(Collected data)
§

/-- A sync field in LISTEN is taken, a second consecutive one leads to FOLLOW; four missed lead back to LISTEN and count; a hold-off that ends leads to LEAD where the device may keep time, and starts afresh elsewhere; an epoch of the timebase advances the count; a claim leads at its handover; a jabber cut isolates and counts; a Nap burst opens, a missed one waits, and the orphan hold-off starts; LSH.CLR clears the counters. -/
def Obligations.LeashLinkCommands : Prop :=
  (∀ (s : State) (t : Nat) (p : Fin 8) (count : W16), s.up = true → s.lsh.link = .listen → 
    ∃ u, exec (.syncFieldReceived t p count) s = .next u ∧ u.lsh.syncAt = some (max s.now t) ∧ u.lsh.fcount = count.toNat ∧ u.lsh.missed = 0 ∧ u.lsh.link = (if (s.atTime t).consecutive count.toNat then .follow else .listen)) ∧
  (∀ (s : State) (t : Nat), s.up = true → s.lsh.link = .follow → 4 ≤ s.lsh.missed → 
    ∃ u, exec (.syncLoss t) s = .next u ∧ u.lsh.link = .listen ∧ u.lsh.syncLoss = inc16 s.lsh.syncLoss ∧ u.lsh.holdFrom = max s.now t) ∧
  (∀ (s : State) (t : Nat), s.up = true → s.lsh.link = .listen → s.lsh.holdFrom + s.holdoff ≤ max s.now t → s.tkEn = true → (s.lsh.err = .active ∨ s.lsh.err = .wary) → s.lsh.orphan = false → 
    ∃ u, exec (.holdoffExpire t) s = .next u ∧ u.lsh.link = .lead ∧ u.lsh.tk = s.pos ∧ u.lsh.claim = none) ∧
  (∀ (s : State) (t : Nat), s.up = true → s.lsh.link = .listen → s.lsh.holdFrom + s.holdoff ≤ max s.now t → s.tkEn = false → 
    ∃ u, exec (.holdoffExpire t) s = .next u ∧ u.lsh.link = .listen ∧ u.lsh.holdFrom = max s.now t) ∧
  (∀ (s : State) (t : Nat), s.booted = true → s.stb.due ≤ max s.now t → s.stb.src = .osc → 
    ∃ u, exec (.stbEpoch t) s = .next u ∧ u.stb.count = (s.stb.count + 1) % 65536 ∧ u.stb.at_ = s.stb.due ∧ u.stb.align = (s.stb.align || decide ((s.stb.count + 1) % 65536 % 100 = 0))) ∧
  (∀ (s : State) (t : Nat) (heard : Bool), s.up = true → s.lsh.link = .follow → s.lsh.claim = some s.stb.count → 
    ∃ u, exec (.handover t heard) s = .next u ∧ u.lsh.link = .lead ∧ u.lsh.tk = s.pos ∧ u.lsh.claim = none ∧ u.lsh.fcount = s.stb.count) ∧
  (∀ (s : State) (t : Nat), s.up = true → s.lsh.link ≠ .off → s.lsh.jabCut = false → 
    ∃ u, exec (.jabberCut t) s = .next u ∧ u.lsh.jabCut = true ∧ u.lsh.jabCnt = inc8 s.lsh.jabCnt ∧ u.lsh.err = .isolated) ∧
  (∀ (s : State) (t : Nat) (a : Nat), s.up = true → s.lsh.nap = true → s.lsh.link = .follow → s.lsh.napFrame = 0 → s.lsh.napMiss = none → s.burstAt = some a → a ≤ max s.now t + twDur (s.pg 0x30 2) → 
    ∃ u, exec (.napBurst t) s = .next u ∧ u.lsh.napFrame = 1 ∧ u.lsh.syncNow = false ∧ u.lsh.frameAt = a ∧ u.lsh.link = .follow) ∧
  (∀ (s : State) (t : Nat) (a : Nat), s.up = true → s.lsh.nap = true → s.lsh.link = .follow → s.lsh.napFrame = 1 → s.lsh.syncNow = false → s.burstAt = some a → a + twDur (s.pg 0x30 2) ≤ max s.now t → 
    ∃ u, exec (.napWindowMiss t) s = .next u ∧ u.lsh.napFrame = 0 ∧ u.lsh.napMiss = some (max s.now t) ∧ u.lsh.napHeard = (0 :: 0 :: s.lsh.napHeard).take 4 ∧ (u.lsh.napAt = s.lsh.napAt.map fun f => (f + napFrames s.lsh.napInt) % 65536)) ∧
  (∀ (s : State) (t : Nat) (a : Nat), s.up = true → s.lsh.nap = true → s.lsh.napMiss = some a → a + napFrames s.lsh.napInt * s.framePeriod ≤ max s.now t → 
    ∃ u, exec (.napOrphan t) s = .next u ∧ u.lsh.link = .listen ∧ u.lsh.orphan = true ∧ u.lsh.nap = false ∧ u.lsh.holdFrom = max s.now t) ∧
  (∀ (s : State) (t : Nat) (w : W16), s.window = true → s.up = true → bitAt w 0 = true → 
    ∃ u, exec (.lshClr t w) s = .next u ∧ u = { s.atTime t with win := { s.win with kicked := false }, lsh := { s.lsh with syncLoss := 0, edgeCnt := 0, crcCnt := 0, dropCnt := 0 } })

§

* _Exercise goal_
Write each record out again exactly.

* _Written response_
/-- A sync field in LISTEN is taken, a second consecutive one leads to FOLLOW; four missed lead back to LISTEN and count; a hold-off that ends leads to LEAD where the device may keep time, and starts afresh elsewhere; an epoch of the timebase advances the count; a claim leads at its handover; a jabber cut isolates and counts; a Nap burst opens, a missed one waits, and the orphan hold-off starts; LSH.CLR clears the counters. -/
def Obligations.LeashLinkCommands : Prop :=
  (∀ (s : State) (t : Nat) (p : Fin 8) (count : W16), s.up = true → s.lsh.link = .listen → 
    ∃ u, exec (.syncFieldReceived t p count) s = .next u ∧ u.lsh.syncAt = some (max s.now t) ∧ u.lsh.fcount = count.toNat ∧ u.lsh.missed = 0 ∧ u.lsh.link = (if (s.atTime t).consecutive count.toNat then .follow else .listen)) ∧
  (∀ (s : State) (t : Nat), s.up = true → s.lsh.link = .follow → 4 ≤ s.lsh.missed → 
    ∃ u, exec (.syncLoss t) s = .next u ∧ u.lsh.link = .listen ∧ u.lsh.syncLoss = inc16 s.lsh.syncLoss ∧ u.lsh.holdFrom = max s.now t) ∧
  (∀ (s : State) (t : Nat), s.up = true → s.lsh.link = .listen → s.lsh.holdFrom + s.holdoff ≤ max s.now t → s.tkEn = true → (s.lsh.err = .active ∨ s.lsh.err = .wary) → s.lsh.orphan = false → 
    ∃ u, exec (.holdoffExpire t) s = .next u ∧ u.lsh.link = .lead ∧ u.lsh.tk = s.pos ∧ u.lsh.claim = none) ∧
  (∀ (s : State) (t : Nat), s.up = true → s.lsh.link = .listen → s.lsh.holdFrom + s.holdoff ≤ max s.now t → s.tkEn = false → 
    ∃ u, exec (.holdoffExpire t) s = .next u ∧ u.lsh.link = .listen ∧ u.lsh.holdFrom = max s.now t) ∧
  (∀ (s : State) (t : Nat), s.booted = true → s.stb.due ≤ max s.now t → s.stb.src = .osc → 
    ∃ u, exec (.stbEpoch t) s = .next u ∧ u.stb.count = (s.stb.count + 1) % 65536 ∧ u.stb.at_ = s.stb.due ∧ u.stb.align = (s.stb.align || decide ((s.stb.count + 1) % 65536 % 100 = 0))) ∧
  (∀ (s : State) (t : Nat) (heard : Bool), s.up = true → s.lsh.link = .follow → s.lsh.claim = some s.stb.count → 
    ∃ u, exec (.handover t heard) s = .next u ∧ u.lsh.link = .lead ∧ u.lsh.tk = s.pos ∧ u.lsh.claim = none ∧ u.lsh.fcount = s.stb.count) ∧
  (∀ (s : State) (t : Nat), s.up = true → s.lsh.link ≠ .off → s.lsh.jabCut = false → 
    ∃ u, exec (.jabberCut t) s = .next u ∧ u.lsh.jabCut = true ∧ u.lsh.jabCnt = inc8 s.lsh.jabCnt ∧ u.lsh.err = .isolated) ∧
  (∀ (s : State) (t : Nat) (a : Nat), s.up = true → s.lsh.nap = true → s.lsh.link = .follow → s.lsh.napFrame = 0 → s.lsh.napMiss = none → s.burstAt = some a → a ≤ max s.now t + twDur (s.pg 0x30 2) → 
    ∃ u, exec (.napBurst t) s = .next u ∧ u.lsh.napFrame = 1 ∧ u.lsh.syncNow = false ∧ u.lsh.frameAt = a ∧ u.lsh.link = .follow) ∧
  (∀ (s : State) (t : Nat) (a : Nat), s.up = true → s.lsh.nap = true → s.lsh.link = .follow → s.lsh.napFrame = 1 → s.lsh.syncNow = false → s.burstAt = some a → a + twDur (s.pg 0x30 2) ≤ max s.now t → 
    ∃ u, exec (.napWindowMiss t) s = .next u ∧ u.lsh.napFrame = 0 ∧ u.lsh.napMiss = some (max s.now t) ∧ u.lsh.napHeard = (0 :: 0 :: s.lsh.napHeard).take 4 ∧ (u.lsh.napAt = s.lsh.napAt.map fun f => (f + napFrames s.lsh.napInt) % 65536)) ∧
  (∀ (s : State) (t : Nat) (a : Nat), s.up = true → s.lsh.nap = true → s.lsh.napMiss = some a → a + napFrames s.lsh.napInt * s.framePeriod ≤ max s.now t → 
    ∃ u, exec (.napOrphan t) s = .next u ∧ u.lsh.link = .listen ∧ u.lsh.orphan = true ∧ u.lsh.nap = false ∧ u.lsh.holdFrom = max s.now t) ∧
  (∀ (s : State) (t : Nat) (w : W16), s.window = true → s.up = true → bitAt w 0 = true → 
    ∃ u, exec (.lshClr t w) s = .next u ∧ u = { s.atTime t with win := { s.win with kicked := false }, lsh := { s.lsh with syncLoss := 0, edgeCnt := 0, crcCnt := 0, dropCnt := 0 } })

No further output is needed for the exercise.